— MATERIAL PROVIDED —
/-- CBL_OVERCURRENT (R518): a powered cable end above its limit for 1 ms. -/
def execCblOvercurrent (n : Fin 24) (s : State) : Res :=
  .next (if (portOf s n).power = 0 then s
    else failPort n s)

/-! ## Time probes (R348, R349) -/

/-- Engine time as a timestamp, in 2⁻⁸ ns (R348). -/
def stamp (s : State) : Nat := 256 * s.time / unitsPerNs % 2 ^ 64

/-- Whether a port probes its peer, and the engine it probes (R348, R349). -/
def probeDst (s : State) (p : Port) : Option Nat :=
  if !p.switched then some p.peerId
  else if !p.tc || p.tpeer == 0xFF || p.tpeer == ownId s then none
  else some p.tpeer

/-- TSYNC_PROBE (R348). -/
def execTsyncProbe (n : Fin 24) (s : State) : Res :=
  let p := portOf s n
  if p.st ≠ .up ∨ ¬ p.tsync then .next s
  else match probeDst s p with
    | none => .next s
    | some d =>
      let t1 := stamp s
      .next (sendCtrl n ([3] ++ leBytes 1 d ++ leBytes 1 (ownId s) ++ zeros 5 ++ leBytes 8 t1)
        (updPort n (fun p => { p with probe := some (s.time, BitVec.ofNat 64 t1) }) s))

/-- TPROBE (R348): answered when the port's own TSYNC is set. -/
def answerProbe (n : Fin 24) (b : List Byte) (s : State) : State :=
  let p := portOf s n
  if p.st ≠ .up ∨ ¬ p.tsync then s
  else sendCtrl n ([4] ++ leBytes 1 (byteAt b 2) ++ leBytes 1 (ownId s) ++ zeros 5 ++ leBytes 8 (fieldLE b 8 8) ++ leBytes 8 (stamp s) ++
    leBytes 8 (stamp s) ++ leBytes 8 (fieldLE b 32 8)) s
def execTprobe (n : Fin 24) (f : Flit) (s : State) : Res := ctrlFlit 3 n f (answerProbe n f.body) s

/-- Half of a whole number of units; an odd one's rounding is not stated, and `up` is free. -/
def halfOf (x : Int) (up : Bool) : Int := x / 2 + (if x % 2 = 1 ∧ up then 1 else 0)

/-- The offset and delay of a probe (R348). -/
def probeDone (n : Fin 24) (b : List Byte) (s : State) : State :=
  let p := portOf s n
  match p.probe with
  | none => s
  | some (at_, t1) =>
    if p.st ≠ .up ∨ at_ + us 100 < s.time ∨ fieldLE b 8 8 ≠ t1.toNat then s
    else
      let i (o : Nat) : Int := (BitVec.ofNat 64 (fieldLE b o 8)).toInt
      let t1 : Int := t1.toInt
      let t4 : Int := (BitVec.ofNat 64 (stamp s)).toInt
      let fwd := i 16 - t1 - i 32
      let back := t4 - i 24 - i 40
      let fr := freeDWord s
      let up1 := fr.1 % 2 == 1
      let up2 := fr.1 / 2 % 2 == 1
      updPort n (fun p => { p with
        probe := none, toff := BitVec.ofInt 64 (halfOf (fwd - back) up1),
        tdly := BitVec.ofInt 32 (halfOf (t4 - t1 - (i 24 - i 16) - i 32 - i 40) up2) }) fr.2

/-- TREPLY (R348). -/
def execTreply (n : Fin 24) (f : Flit) (s : State) : Res := ctrlFlit 4 n f (probeDone n f.body) s

/-- PROBE_TIMEOUT (R348): the registers stay. -/
def execProbeTimeout (n : Fin 24) (s : State) : Res :=
  match (portOf s n).probe with
  | some (t, _) => .next (if t + us 100 ≤ s.time then updPort n (fun p => { p with probe := none }) s else s)
  | none => .next s

end Sys2Proof.Machine
end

— WHAT YOU SHOULD DO —
Line by line, transcribe the material above exactly.

— WRITTEN ANSWER —
/-- CBL_OVERCURRENT (R518): a powered cable end above its limit for 1 ms. -/
def execCblOvercurrent (n : Fin 24) (s : State) : Res :=
  .next (if (portOf s n).power = 0 then s
    else failPort n s)

/-! ## Time probes (R348, R349) -/

/-- Engine time as a timestamp, in 2⁻⁸ ns (R348). -/
def stamp (s : State) : Nat := 256 * s.time / unitsPerNs % 2 ^ 64

/-- Whether a port probes its peer, and the engine it probes (R348, R349). -/
def probeDst (s : State) (p : Port) : Option Nat :=
  if !p.switched then some p.peerId
  else if !p.tc || p.tpeer == 0xFF || p.tpeer == ownId s then none
  else some p.tpeer

/-- TSYNC_PROBE (R348). -/
def execTsyncProbe (n : Fin 24) (s : State) : Res :=
  let p := portOf s n
  if p.st ≠ .up ∨ ¬ p.tsync then .next s
  else match probeDst s p with
    | none => .next s
    | some d =>
      let t1 := stamp s
      .next (sendCtrl n ([3] ++ leBytes 1 d ++ leBytes 1 (ownId s) ++ zeros 5 ++ leBytes 8 t1)
        (updPort n (fun p => { p with probe := some (s.time, BitVec.ofNat 64 t1) }) s))

/-- TPROBE (R348): answered when the port's own TSYNC is set. -/
def answerProbe (n : Fin 24) (b : List Byte) (s : State) : State :=
  let p := portOf s n
  if p.st ≠ .up ∨ ¬ p.tsync then s
  else sendCtrl n ([4] ++ leBytes 1 (byteAt b 2) ++ leBytes 1 (ownId s) ++ zeros 5 ++ leBytes 8 (fieldLE b 8 8) ++ leBytes 8 (stamp s) ++
    leBytes 8 (stamp s) ++ leBytes 8 (fieldLE b 32 8)) s
def execTprobe (n : Fin 24) (f : Flit) (s : State) : Res := ctrlFlit 3 n f (answerProbe n f.body) s

/-- Half of a whole number of units; an odd one's rounding is not stated, and `up` is free. -/
def halfOf (x : Int) (up : Bool) : Int := x / 2 + (if x % 2 = 1 ∧ up then 1 else 0)

/-- The offset and delay of a probe (R348). -/
def probeDone (n : Fin 24) (b : List Byte) (s : State) : State :=
  let p := portOf s n
  match p.probe with
  | none => s
  | some (at_, t1) =>
    if p.st ≠ .up ∨ at_ + us 100 < s.time ∨ fieldLE b 8 8 ≠ t1.toNat then s
    else
      let i (o : Nat) : Int := (BitVec.ofNat 64 (fieldLE b o 8)).toInt
      let t1 : Int := t1.toInt
      let t4 : Int := (BitVec.ofNat 64 (stamp s)).toInt
      let fwd := i 16 - t1 - i 32
      let back := t4 - i 24 - i 40
      let fr := freeDWord s
      let up1 := fr.1 % 2 == 1
      let up2 := fr.1 / 2 % 2 == 1
      updPort n (fun p => { p with
        probe := none, toff := BitVec.ofInt 64 (halfOf (fwd - back) up1),
        tdly := BitVec.ofInt 32 (halfOf (t4 - t1 - (i 24 - i 16) - i 32 - i 40) up2) }) fr.2

/-- TREPLY (R348). -/
def execTreply (n : Fin 24) (f : Flit) (s : State) : Res := ctrlFlit 4 n f (probeDone n f.body) s

/-- PROBE_TIMEOUT (R348): the registers stay. -/
def execProbeTimeout (n : Fin 24) (s : State) : Res :=
  match (portOf s n).probe with
  | some (t, _) => .next (if t + us 100 ≤ s.time then updPort n (fun p => { p with probe := none }) s else s)
  | none => .next s

end Sys2Proof.Machine
end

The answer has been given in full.